NVIDIA driver not loaded after GCC upgrade

We have a Lambda Labs workstation running on 18.04.6 LTS (Bionic Beaver), the NVIDIA driver stopped loading after an user upgraded GCC few days ago. I have tried to uninstall and reinstalled the Lambda Stack for deep learning that is supposed to covered the NVIDIA drivers with all the deep learning modules like cuda, tensorflow and pytorch.

I have been researching on this issue for couple of days, and any helps would be greatly appreciated. I have checked that secure boot is disabled, and nvidia is not blacklisted in modprobe.d, and I have seen and tried other suggestions I found in other posts but nothing has worked so far. As far as I can tell, the compiled driver is 515.65.01 and GCC is 9.4.0

I found a similar case in NVIDIA Developer forum (Unable to load Nvidia Driver for Ubuntu 20.04 LTS - #3 by pratheek.ponnuru - Linux - NVIDIA Developer Forums), and the solution was to recompile the driver with standard header with:

sudo apt install --install-recommends linux-generic-hwe-20.04

I imagine that I would need to change from 20.04 to 18.04 to match my Ubuntu version, does that look like a possible solution?

Thanks,

1 Like

I would recommend sending a email to ‘support@lambdal.com’
With the ‘nvidia-bug-report.log.gz’ from ‘sudo nvidia-bug-report.sh’
and the ‘dpkg.txt’ from ‘sudo dpkg --list > dpkg.txt’

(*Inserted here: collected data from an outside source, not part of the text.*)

-- ==== Sys2Proof/Machine/Power.lean ====
section
/-! DEFINITION. Power domains and what goes with them: which blocks are powered (R21, R47, R346), a committed copy that is
applied or discarded (R339), tiles, data domain and control domain switched on and off, shed channels (R368, R370). -/

namespace Sys2Proof.Machine

def State.withModes (f : Modes → Modes) (s : State) : State := { s with modes := f s.modes }

/-- Whether the block of an address is powered (R21, R47, R346). -/
def State.powered (s : State) (a : Nat) : Bool :=
  let m := s.modes.inner
  if m = .dormant then false
  else if m = .boot then a / 0x10000 == 0 || a / 0x1000 == 0x90
  else if 0x100000 ≤ a then s.modes.tiles.getLsbD (a / 0x10000 - 0x10)
  else match a / 0x10000 with
    | 0 => true
    | 1 | 2 | 3 | 4 => s.modes.control
    | 5 | 6 | 8 => s.modes.data
    | 7 => s.modes.depot
    | _ => if a / 0x1000 = 0x92 then s.modes.control && s.modes.att else true

/-! ### Committed copies (R339) -/

/-- A COMMIT is done once no block still holds a latched copy for it: APPLIED and DISCARDED. -/
def State.commitDone (o : OpRef) (s : State) : State :=
  if s.bcp.latches.any fun (l : Latch) => l.ops.contains o then s
  else
    let lost := ((s.findOp o).map fun p => p.counts.getD 1 0).getD 0
    s.opDone o (if lost = 0 then St.ok else St.notPowered) (s.opCounts (some o))

/-- A block's latched copy is gone, applied or discarded, and the COMMITs that waited for it go on. -/
def State.settleLatch (b : Nat) (applied : Bool) (s : State) : State :=
  match s.bcp.latches.find? fun (l : Latch) => l.block == b with
  | none => s
  | some l =>
    let s := { s with bcp := { s.bcp with latches := s.bcp.latches.filter fun (x : Latch) => x.block != b } }
    l.ops.foldl (fun (s : State) (o : OpRef) => (s.opCount (some o) (if applied then 0 else 1) (2 ^ b)).commitDone o) s

/-- Blocks that have lost their power discard their copies. -/
def State.discardLatches (bs : List Nat) (s : State) : State :=
  bs.foldl (fun (s : State) (b : Nat) => s.settleLatch b false) s

def tileBlocks (t : Fin 4) : List Nat := [16 + 4 * t.val, 17 + 4 * t.val, 18 + 4 * t.val]

/-! ### Operations that lose their unit -/

/-- Running operations of some opcodes end with a status; their result holds the counts so far. -/
def State.endOps (codes : List Nat) (final : BitVec 16) (s : State) : State :=
  let s := { s with bcp := { s.bcp with orphans := s.bcp.orphans.filter fun x => !codes.contains x.2.toNat } }
  s.bcp.sessions.foldl (fun (s : State) (x : Session) =>
    x.ops.foldl (fun (s : State) (o : Op) =>
      if !o.done && codes.contains o.opcode.toNat then
        s.opDone ⟨x.id, o.handle⟩ final
          (if o.opcode = 0x0400 then [0] else if o.opcode = 0x0402 then [] else o.counts.flatMap (beBytes 4))
      else s) s) s

/-- A range calibration is abandoned: the terms stay, and RANGE_CAL ends with WRONG_MODE (R350). -/
def State.abandonRangeCal (s : State) : State :=
  let ops := (allTiles.filterMap fun (t : Fin 4) => (s.relief t).rangeOp).eraseDups
  let s := allTiles.foldl (fun (s : State) (t : Fin 4) =>
    (s.rangeCalOver t).updRelief t fun r => { r with rangeOp := none }) s
  ops.foldl (fun (s : State) (o : OpRef) =>
    s.opDone o St.wrongMode (beBytes 1 (((s.findOp o).map fun p => p.counts.getD 0 0).getD 0))) s

/-! ### What samples (R68, R87, R89, R368) -/

/-- The relief slice outside a dwell: the source in the place of a parked slice whose channel samples, else off (R105,
R114). -/
def State.showRelief (t : Fin 4) (s : State) : State :=
  let r := s.relief t
  if r.dwell.isSome || r.parked == some 16 then s
  else match r.parked with
    | some sl =>
      let k := s.servesOf t sl
      if (s.samplingMask t).getLsbD k then s.setSlice t 16 1 k else s.setSlice t 16 0 31
    | none => s.setSlice t 16 0 31

/-- Slices of a tile by what it samples: each working slice that serves is the source of its channel, but for the one in a
dwell and a parked one (R87, R114). -/
def State.showSlices (t : Fin 4) (s : State) : State :=
  ((List.range 16).foldl (fun (s : State) (sl : Nat) =>
    let k := s.servesOf t sl
    if (s.relief t).parked == some sl then s
    else if ((s.relief t).dwell.map fun d => d.slice) == some sl then s
    else s.setSlice t sl (if (s.samplingMask t).getLsbD k then 1 else 0) (if (s.samplingMask t).getLsbD k then k else sl))
    s).showRelief t

/-- The periods from one on are lost for shedding in every window of some channels (R370). -/
def State.markShed (chans : BitVec 64) (from_ : Nat) (s : State) : State :=
  let mark (w : Win) : Win :=
    { w with lost := w.lost ++ (bitList (w.chans &&& chans)).map fun c => (c, from_, from_ + 2 ^ 40, 2) }
  { s with sbx := { s.sbx with
      hits := s.sbx.hits.map mark
      closing := s.sbx.closing.map mark
      progs := s.sbx.progs.map fun (x : Prog) => { x with win := x.win.map mark } } }

/-! ### Tiles -/

/-- A tile loses its power: its link is down, its arms, switches and dwell are gone, and a range calibration that it runs
is abandoned; a parked slice stays parked (R110), and registers keep their values (log entry 30). `from_` is the first
period that is no longer sampled; what has still to be sampled before it goes on. -/
def State.tileDown (t : Fin 4) (from_ : Nat) (s : State) : State :=
  let s := (s.abandonDwell t false).setSampling t 0 from_
  let s := [0, 1, 2, 3].foldl (fun (s : State) (e : Fin 4) => s.disarm t e) s
  let s := ((s.setBit (Reg.lnkTlStat t) 0 false).setBit (Reg.lnkTlStat t) 1 false).setBit (Reg.calManCtrl t) 9 false
  let s := if s.bit (Reg.calStat t) 20 then (s.rangeCalOver t).rangeCalPart t 1 else s
  let s := s.updTile t fun x =>
    { x with arms := [], sagging := 0
             relief := { Relief.reset with hist := x.relief.hist, parked := x.relief.parked, parkedOld := x.relief.parkedOld } }
  let s := s.withModes fun m => { m with tiles := m.tiles &&& ~~~bitOf 4 t.val }
  (s.tileGone t).discardLatches (tileBlocks t)

/-- A tile is powered and its link is up (R313, R355 step 6); its pins are watched and its TSW outputs drive (R76, R418). -/
def State.tileUp (t : Fin 4) (s : State) : State :=
  let s := s.withModes fun m => { m with tiles := m.tiles ||| bitOf 4 t.val }
  let s := (s.wiresUp t).tswShow t
  ((s.setBit (Reg.lnkTlStat t) 0 true).setBit (Reg.lnkTlStat t) 1 false).setFld Reg.lnkVer 3 0 1

/-- A tile starts to sample at a frame boundary: trims, ranges, switches and rotation afresh (R67, R92, R93, R110, R350). -/
def State.tileStarts (t : Fin 4) (first : Nat) (s : State) : State :=
  let s := (s.loadTrims t).setBit (Reg.calStat t) 16 true
  let s := (s.setSampling t (s.wantedMask t) first).rangesStart t 0xFFFF first
  let s := s.updTile t fun x =>
    { x with sw := 0, tsw0 := { x.tsw0 with high := false, left := 0 }, tsw1 := { x.tsw1 with high := false, left := 0 }
             nextFlags := [], frameNo := 0, framePeriod := first
             swPeriod := first, building := [], sent := [], gapNext := true
             spans := match x.relief.parked with
               | some sl => [(sl, first, none)]
               | none => []
             inject := if s.bit (Reg.calStat t) 20 then [(first, none)] else [] }
  let s := (s.updRelief t fun r =>
    { r with dwell := none, next := 0, waiting := false, granted := false, retry := false, ahead := false,
             warmUntil := none, resume := none }).setPhase t 0
  let s := ((s.showSlices t).wiresRestart t first).tswShow t
  if s.calRun t && (s.relief t).parked.isNone && (s.relief t).manual.isNone then s.warmUp t else s

/-- A tile whose sampling has ended (R110, R350): the dwell is abandoned at the last frame. -/
def State.tileStops (t : Fin 4) (last : Nat) (s : State) : State :=
  let s := (s.abandonDwell t false).setSampling t 0 last
  ((s.showSlices t).wiresRestart t last).closeAtStop t

/-- Every tile that is up loses its power. -/
def State.tilesOff (s : State) : State :=
  let s := s.abandonRangeCal
  allTiles.foldl (fun (s : State) (t : Fin 4) => if s.tilePowered t then s.tileDown t 0 else s) s

/-- A mode from Standby to Test, which powers the tiles (R346). -/
def State.tilesMode (s : State) : Bool := decide (3 ≤ s.modes.inner.code) && decide (s.modes.inner.code ≤ 9)

/-- A tile that is lost, or all of whose sampling channels are shed, has no power in any mode (R353, R368). -/
def State.tileShed (s : State) (t : Fin 4) : Bool :=
  let mine : BitVec 16 := (s.shedChans >>> (16 * t.val)).setWidth 16
  s.bit Reg.pwrDegraded (4 + t.val) || (s.enabledMask t != 0 && (s.enabledMask t &&& ~~~mine) == 0)

/-- Every tile is powered that no shed step and no loss keeps off. -/
def State.tilesOn (s : State) : State :=
  allTiles.foldl (fun (s : State) (t : Fin 4) => if s.tileShed t then s else s.tileUp t) s

/-! ### Data domain and Depot -/

/-- What ends sampling clears SBX_ARM, with the bits that wait in shadow or for a COMMIT (R116, R350). -/
def State.clearArm (s : State) : State :=
  let s := s.setBoth Reg.sbxArm 7 0 0
  { s with bcp := { s.bcp with latches := s.bcp.latches.map fun (l : Latch) =>
    { l with values := l.values.map fun (v : Nat × Word) => if v.1 = Reg.sbxArm then (v.1, 0) else v } } }

/-- The queues, the Signal Box and the engines lose their power, and what they hold is gone (R346, Update). Sampling that
this ends disarms every program (R116). -/
def State.enginesOff (s : State) : State :=
  let s := (if s.modes.sampling || s.clk.stopSampling then s.clearArm else s).flushLineQ
  let s := { s.cmpOff with que := Que.reset, sbx := { Sbx.reset with linesA := s.sbx.linesA, linesB := s.sbx.linesB } }
  let s := (s.withModes fun m => { m with data := false, sampling := false, last := none,
                                          startPending := false }).set Reg.cmpGrant 0
  s.discardLatches [5, 6, 8]

/-- The Depot's contents are lost (R346, R357); its registers that tell of them show their reset values. -/
def State.depotOff (s : State) : State :=
  let s := (s.endOps [0x0302, 0x0400, 0x0401, 0x0402, 0x0403] St.notPowered).streamsOff
  let s := s.resetRegs fun a => (0x70100 ≤ a && a < 0x70210) || (0x70014 ≤ a && a < 0x70020)
  let s := { s with dpt := Depot.reset, pers := { s.pers with fwBuf := [], fwHeld := 0 } }
  (s.withModes fun m => { m with depot := false, ringEdges := [] }).discardLatches [7]

/-- Tile rails, Depot rails and data domain off (R346, R356, R357). -/
def State.railsOff (s : State) : State := (s.tilesOff.enginesOff).depotOff

/-! ### Control domain -/

/-- The clock block as it is before its domain has power: nothing runs, nothing is valid. CORE_FAULT stays (R275), and so do
the gates that CLK_GATE_STAT shows (R276). -/
def State.clocksOff (s : State) : State :=
  let s := s.set Reg.clkStat (s.get Reg.clkStat &&& 0x400)
  let s := allSrcs.foldl (fun (s : State) (x : Nat) => s.set (Reg.clkSrcStat x) (s.get (Reg.clkSrcStat x) &&& 0xF)) s
  let c : Clk := { Clk.reset with rcLane := s.clk.rcLane, rcSeen := s.clk.rcSeen }
  { s with clk := { c with gates := s.clk.gates, closing := s.clk.closing, fenced := s.clk.fenced } }

/-- The Station Clock counts on the RC with no domain heard; DEGRADED being set attends ATN_TIME (R231, R247, R248). -/
def State.timeOff (s : State) : State :=
  let t := if s.onRc then s else (s.setBit Reg.timStat 7 true).attend Atn.time
  let t := [0, 1].foldl (fun (s : State) (d : Fin 2) =>
    ((s.setDomState d (if s.domEnabled d then 1 else 0)).forget d).updDom d fun x => { x with pend := [] }) t
  (t.stopTracking.withTim fun t => { t with steps := [], firstDue := false, stopDue := none }).noteTime s

/-- The attestation engine is off: the key is gone and its jobs end (R21, R402). -/
def State.attOff (s : State) : State :=
  let ops := s.pers.jobs.map fun (j : AttJob) => match j with
    | .report o _ => o
    | .check o _ _ _ _ _ => o
  let s := (s.withModes fun m => { m with att := false }).set Reg.attStat 0
  let s := (List.range 16).foldl (fun (s : State) (n : Nat) => s.set (Reg.attKeyDigest n) 0) s
  { s with pers := { s.pers with jobs := [] } }.opsDone ops St.notPowered []

/-- The control domain is off (R21, R275, R357). -/
def State.controlOff (s : State) : State :=
  let s := (s.attOff.endOps [0x0500] St.notPowered).clocksOff.timeOff.linksOff
  (s.withModes fun m => { m with control := false }).discardLatches [1, 2, 3, 4]

/-- Start-up step 3 has switched the control domain on: Station Clock and Mainlines take their settings (R239, R299). -/
def State.controlOn (s : State) : State :=
  let s := (s.withModes fun m => { m with control := true, att := true }).loadRate.followEnables
  s.setFld Reg.lnkMlStat 1 0 (if s.fld Reg.lnkMlCtrl 5 4 = 2 then 2 else 0)

/-! ### The mode that software sees -/

/-- What sets or clears a cause of Degraded may change the mode: LAST_FROM and ATN_MODE (R351). -/
def State.remode (s old : State) : State :=
  if s.mode = old.mode then s else (s.withModes fun m => { m with lastFrom := old.mode }).attend Atn.mode

/-- PWR_MODE (R372). -/
def State.modeWord (s : State) : Word :=
  let m := s.modes
  let deg := s.mode == .degraded
  BitVec.ofNat 32 (m.lastFrom.code * 2 ^ 24 + m.base.code * 2 ^ 20 + (if deg then m.inner.code else m.base.code) * 2 ^ 16
    + m.trans.isSome.toNat * 2 ^ 9 + m.staySafe.toNat * 2 ^ 8 + s.mode.code)

end Sys2Proof.Machine
end

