/-- Islands 33–35 in use (R280), as bits 0–2. -/
def State.miscUse (s : State) : Word :=
  let b33 := s.bit Reg.lnkMlCtrl 1
  let src := s.fld Reg.sbxXtrg 1 0
  let b34 := s.bit Reg.timCtrl 9 || src == 2 || src == 3 || s.bit Reg.sbxPrim 1 || s.bit Reg.clkCtrl 9
  let b35 := s.bcp.sessions.any fun x => x.port.val == 6
  BitVec.ofNat 32 (b33.toNat + 2 * b34.toNat + 4 * b35.toNat)

/-- Fields that the register map marks LK in this register, a shed group in force among them. -/
def lkMask (a : Nat) : Word :=
  if Reg.pwrShedLo 0 ≤ a ∧ a < Reg.pwrShedLo 8 then 0xFFFFFFFF else fieldMask (fun x => x == .lk) (fieldsAt a)

/-- An LK field would change while its block runs, or a host gate names an island in use (R280, R336). The manual
registers of a tile take no write at all then (R113). -/
def State.lkRefuses (s : State) (a : Nat) (old new : Word) : Bool :=
  if a = Reg.clkGateHostMisc then (new &&& ~~~old &&& s.miscUse) != 0
  else if 0x100000 ≤ a ∧ 0x4040 ≤ a % 0x10000 ∧ a % 0x10000 ≤ 0x4050 then s.lkRuns a
  else ((old ^^^ new) &&& lkMask a) != 0 && s.lkRuns a

/-! ### The effects of a write

An access to a gated island opens the gate for that access alone and counts as no gate request (R279), so no gate takes
part in the accesses below. -/

/-- A host gate register: what the write newly requests closes, or the first island that stays busy fails the write and
everything is open again (R277, R280). -/
def State.hostGates (first : Nat) (old new busy : Word) (s : State) : BitVec 16 × State :=
  let asked := bitList (new &&& ~~~old)
  match asked.find? fun i => busy.getLsbD i with
  | some i => (St.gateBusy, (s.bump Reg.clkGateBusy).set Reg.clkGateLast (BitVec.ofNat 32 (first + i)))
  | none =>
    let s := asked.foldl (fun (s : State) (i : Nat) => s.hostGate (first + i) true) s
    let s := (bitList (old &&& ~~~new)).foldl (fun (s : State) (i : Nat) => s.hostGate (first + i) false) s
    (St.ok, (s.set (if first = 0 then Reg.clkGateHostEng else Reg.clkGateHostMisc) new).offerRetries)

/-- New Mainline enables or a new MODE: Mainline A starts active, a disabled Mainline is down (R299, R300). -/
def State.mainlineSet (s old : State) : State :=
  let s := if old.mlMode = s.mlMode then s
    else ((s.setFld Reg.lnkMlStat 1 0 (if s.mlMode = 2 then 2 else 0)).setBit Reg.lnkMlStat 9
        (s.mlMode == 2 && s.anyUp && !(s.mlUp 0 && s.mlUp 1))).withLnk fun l => { l with rejoin := [] }
  [0, 1].foldl (fun (s : State) (p : Fin 2) => if s.mlEnabled p then s else portDown p 255 s) s

/-- What a write does beyond the values it stores. `on` are the bits written 1. -/
def State.writeActs (a : Nat) (on mask : Word) (s old : State) : State :=
  if 0x100000 ≤ a then
    let t : Fin 4 := Fin.ofNat 4 (a / 0x10000 - 0x10)
    let o := a % 0x10000
    if 0x100 ≤ o ∧ o < 0x180 ∧ o % 0x20 = 0 then
      let e : Fin 4 := Fin.ofNat 4 ((o - 0x100) / 0x20)
      let s := if on.getLsbD 9 then s.disarm t e else s
      if on.getLsbD 8 then
        s.arm t e (s.launchTime (s.get (Reg.jctExLaunchS t e)).toNat (s.fld (Reg.jctExLaunchNs t e) 29 0)
          (s.fld (Reg.jctExLaunchFr t e) 15 0))
      else s
    else if o = 0x4000 then
      let s := if on.getLsbD 9 then s.startRangeCal t none else s
      if on.getLsbD 8 then s.clearPark t else s
    else if o = 0x4040 then (if on.getLsbD 8 then s.manualApply t else s)
    else if o = 0x5090 then s.wiresCleared t (on &&& old.get a)
    else s
  else if a = Reg.timCtrl then (if (mask &&& 3) == 0 then s else s.withTim fun x => { x with wroteSel := true })
  else if a = Reg.timSnap then (if on.getLsbD 0 then s.snapTime else s)
  else if a = Reg.lnkMlCtrl then
    let s := s.mainlineSet old
    let s := if on.getLsbD 8 then s.commandSwitch else s
    if old.bit a 9 = s.bit a 9 then s else s.exercise (s.bit a 9)
  else if isProv a ∧ a % 0x10 = 0 ∧ on.getLsbD 31 then
    { s with lnk := { s.lnk with prov := dropK ((a - Reg.lnkProvCtrl 0) / 0x10) s.lnk.prov } }
  else if a = Reg.cmpQuar then (s.releaseEngines on).offerRetries
  else if a = Reg.dptMapSel then s.latchMap (s.fld a 18 0)
  else if a = Reg.ilkLaneCtrl then s.laneCtrl (bits on 2 0) (bits on 10 8)
  else if a = Reg.pwrStat then (if on.getLsbD 11 then s.restoreStep else s)
  else s

def addMark (b : Nat) (x : Session) : Session := if x.marks.contains b then x else { x with marks := x.marks ++ [b] }
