def execCstStore (r : Req) (s : State) :
    Host.Outcome State Fault Refusal :=
  run (receive r.port (wireLen r) (.cstStore r) (rxCstStore r)) s

def execAuthNonce (r : Req) (s : State) :
    Host.Outcome State Fault Refusal :=
  run (receive r.port (wireLen r) (.authNonce r) (rxAuthNonce r)) s

def execAuthLoad (r : Req) (offset : BitVec 16) (chunk : List Byte) (s : State) :
    Host.Outcome State Fault Refusal :=
  run (receive r.port (wireLen r) (.authLoad r offset chunk) (rxAuthLoad r offset chunk)) s

def execAttest (r : Req) (challenge : BitVec 256) (s : State) :
    Host.Outcome State Fault Refusal :=
  run (receive r.port (wireLen r) (.attest r challenge) (rxAttest r challenge)) s

def execAttestRead (r : Req) (offset : Word) (length : BitVec 16) (s : State) :
    Host.Outcome State Fault Refusal :=
  run (receive r.port (wireLen r) (.attestRead r offset length) (rxAttestRead r offset length)) s

def execPubkeyRead (r : Req) (offset : Word) (length : BitVec 16) (s : State) :
    Host.Outcome State Fault Refusal :=
  run (receive r.port (wireLen r) (.pubkeyRead r offset length) (rxPubkeyRead r offset length)) s

def execFwLoad (r : Req) (offset : Word) (chunk : List Byte) (s : State) :
    Host.Outcome State Fault Refusal :=
  run (receive r.port (wireLen r) (.fwLoad r offset chunk) (rxFwLoad r offset chunk)) s

def execBudgetSet (r : Req) (power : BitVec 16) (thermal : BitVec 16) (s : State) :
    Host.Outcome State Fault Refusal :=
  run (receive r.port (wireLen r) (.budgetSet r power thermal) (rxBudgetSet r power thermal)) s

def execBudgetReport (r : Req) (s : State) :
    Host.Outcome State Fault Refusal :=
  run (receive r.port (wireLen r) (.budgetReport r) (rxBudgetReport r)) s

def execProvoke (r : Req) (mode : Byte) (dir : Byte) (n : Word) (k : BitVec 16) (offset : BitVec 16) (pat : Word) (s : State) :
    Host.Outcome State Fault Refusal :=
  run (receive r.port (wireLen r) (.provoke r mode dir n k offset pat) (rxProvoke r mode dir n k offset pat)) s

def execAuditLanes (r : Req) (seed : Word) (s : State) :
    Host.Outcome State Fault Refusal :=
  run (receive r.port (wireLen r) (.auditLanes r seed) (rxAuditLanes r seed)) s

def execOtpProgram (r : Req) (field length : BitVec 16) (value : List Byte) (s : State) : Host.Outcome State Fault Refusal :=
  run (receive r.port (wireLen r) (.otpProgram r field length value) (rxOtpProgram r field length value)) s

def execFwInstall (r : Req) (imageLength : Word) (digest : BitVec 512) (s : State) : Host.Outcome State Fault Refusal :=
  run (receive r.port (wireLen r) (.fwInstall r imageLength digest) (rxFwInstall r imageLength digest)) s

def execJctPinWrite (r : Req) (t : Tile) (p : Pin) (value : Word) (s : State) :
    Host.Outcome State Fault Refusal :=
  run (receive r.port (wireLen r) (.jctPinWrite r t p value) (rxJctPinWrite r t p value)) s

def execExcitationArm (r : Req) (t : Tile) (e : Fin 4) (value : Word) (s : State) :
    Host.Outcome State Fault Refusal :=
  run (receive r.port (wireLen r) (.excitationArm r t e value) (rxExcitationArm r t e value)) s

def execExcitationDisarm (r : Req) (t : Tile) (e : Fin 4) (value : Word) (s : State) :
    Host.Outcome State Fault Refusal :=
  run (receive r.port (wireLen r) (.excitationDisarm r t e value) (rxExcitationDisarm r t e value)) s

def execClearPark (r : Req) (t : Tile) (value : Word) (s : State) :
    Host.Outcome State Fault Refusal :=
  run (receive r.port (wireLen r) (.clearPark r t value) (rxClearPark r t value)) s

def execCalCtrlRangeCal (r : Req) (t : Tile) (value : Word) (s : State) :
    Host.Outcome State Fault Refusal :=
  run (receive r.port (wireLen r) (.calCtrlRangeCal r t value) (rxCalCtrlRangeCal r t value)) s

def execManualTrimApply (r : Req) (t : Tile) (value : Word) (s : State) :
    Host.Outcome State Fault Refusal :=
  run (receive r.port (wireLen r) (.manualTrimApply r t value) (rxManualTrimApply r t value)) s

def execLnkSwitch (r : Req) (value : Word) (s : State) :
    Host.Outcome State Fault Refusal :=
  run (receive r.port (wireLen r) (.lnkSwitch r value) (rxLnkSwitch r value)) s

def execExerciseB (r : Req) (value : Word) (s : State) :
    Host.Outcome State Fault Refusal :=
  run (receive r.port (wireLen r) (.exerciseB r value) (rxExerciseB r value)) s

def execQuarantineRelease (r : Req) (value : Word) (s : State) :
    Host.Outcome State Fault Refusal :=
  run (receive r.port (wireLen r) (.quarantineRelease r value) (rxQuarantineRelease r value)) s

def execCmpInject (r : Req) (value : Word) (s : State) :
    Host.Outcome State Fault Refusal :=
  run (receive r.port (wireLen r) (.cmpInject r value) (rxCmpInject r value)) s

def execDptRegionWrite (r : Req) (value : Word) (s : State) :
    Host.Outcome State Fault Refusal :=
  run (receive r.port (wireLen r) (.dptRegionWrite r value) (rxDptRegionWrite r value)) s

def execDptFlipArm (r : Req) (value : Word) (s : State) :
    Host.Outcome State Fault Refusal :=
  run (receive r.port (wireLen r) (.dptFlipArm r value) (rxDptFlipArm r value)) s

def execDptFlipAddr (r : Req) (value : Word) (s : State) :
    Host.Outcome State Fault Refusal :=
  run (receive r.port (wireLen r) (.dptFlipAddr r value) (rxDptFlipAddr r value)) s

def execDptMapflipArm (r : Req) (value : Word) (s : State) :
    Host.Outcome State Fault Refusal :=
  run (receive r.port (wireLen r) (.dptMapflipArm r value) (rxDptMapflipArm r value)) s

def execDptMapSel (r : Req) (value : Word) (s : State) :
    Host.Outcome State Fault Refusal :=
  run (receive r.port (wireLen r) (.dptMapSel r value) (rxDptMapSel r value)) s

def execTimSnap (r : Req) (value : Word) (s : State) :
    Host.Outcome State Fault Refusal :=
  run (receive r.port (wireLen r) (.timSnap r value) (rxTimSnap r value)) s

def execClkGateHostEng (r : Req) (value busy : Word) (s : State) :
    Host.Outcome State Fault Refusal :=
  run (receive r.port (wireLen r) (.clkGateHostEng r value busy) (rxClkGateHostEng r value busy)) s

def execClkGateHostMisc (r : Req) (value busy : Word) (s : State) :
    Host.Outcome State Fault Refusal :=
  run (receive r.port (wireLen r) (.clkGateHostMisc r value busy) (rxClkGateHostMisc r value busy)) s

def execPwrStatRestore (r : Req) (value : Word) (s : State) :
    Host.Outcome State Fault Refusal :=
  run (receive r.port (wireLen r) (.pwrStatRestore r value) (rxPwrStatRestore r value)) s

def execIlkLaneResync (r : Req) (value : Word) (s : State) :
    Host.Outcome State Fault Refusal :=
  run (receive r.port (wireLen r) (.ilkLaneResync r value) (rxIlkLaneResync r value)) s

def execIlkLaneRetire (r : Req) (value : Word) (s : State) :
    Host.Outcome State Fault Refusal :=
  run (receive r.port (wireLen r) (.ilkLaneRetire r value) (rxIlkLaneRetire r value)) s

def execLnkProvArm (r : Req) (i : Fin 11) (value : Word) (s : State) :
    Host.Outcome State Fault Refusal :=
  run (receive r.port (wireLen r) (.lnkProvArm r i value) (rxLnkProvArm r i value)) s

def execFrameForward (p : Port) (f : FrameFacts) (bytes : List Byte) (s : State) :
    Host.Outcome State Fault Refusal :=
  run (receive p f.length (.frameForward p f bytes) (frameForward p f bytes)) s

def execFrameDropped (p : Port) (f : FrameFacts) (s : State) :
    Host.Outcome State Fault Refusal :=
  run (receive p f.length (.frameDropped p f) (frameDropped p f)) s

def execArpRequest (p : Port) (targetIp : Word) (sender : ArpSender) (bytes : List Byte) (s : State) :
    Host.Outcome State Fault Refusal :=
  run (receive p (max 64 bytes.length) (.arpRequest p targetIp sender bytes) (arpRequest p targetIp sender bytes)) s

def execAck (a : AckPkt) (s : State) :
    Host.Outcome State Fault Refusal :=
  run (receive a.port (82 + 16 * a.ranges.length) (.ack a) (ack a)) s

def execTriggerLineMessage (m : TmHead) (lines : Byte) (set_ : Byte) (bytes : List Byte) (s : State) :
    Host.Outcome State Fault Refusal :=
  run (receive m.port 64 (.triggerLineMessage m lines set_ bytes) (triggerLineMessage m lines set_ bytes)) s

def execTriggerPrimitiveForward (m : TmHead) (bytes : List Byte) (s : State) :
    Host.Outcome State Fault Refusal :=
  run (receive m.port 64 (.triggerPrimitiveForward m bytes) (triggerPrimitiveForward m bytes)) s

def execHello (m : TmHead) (verMin : Byte) (verMax : Byte) (module : BitVec 16) (s : State) :
    Host.Outcome State Fault Refusal :=
  run (receive m.port 64 (.hello m verMin verMax module) (hello m verMin verMax module)) s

Also if you can showing the output of the:
$ sudo apt-get update && sudo apt-get upgrade

It should show the conflicts

In the past there was a common issue of the build would only work with specific GCC versions, so as long as it is the default that ships with Ubuntu LTS it should work. (the linux-generic-hwe-*, should only be the one for that ubuntu version).

Hi Mark,

Thank you for the input, the issue was resolved last Sunday with someone’s help from the NVIDIA Developer Forum (Ubuntu 18.04 NVIDIA driver not loaded after GCC update - #9 by generix - Linux - NVIDIA Developer Forums), I had to set NVreg_ModifyDeviceFiles=1 in /etc/modprobe.d/50_nvidia.conf, update initramfs, and reboot, and now nvidia-smi is working correctly.

The cause might be what you described that with the GCC version, it all started when the user updated GCC from the default 7.5 to 9.4.

Thanks,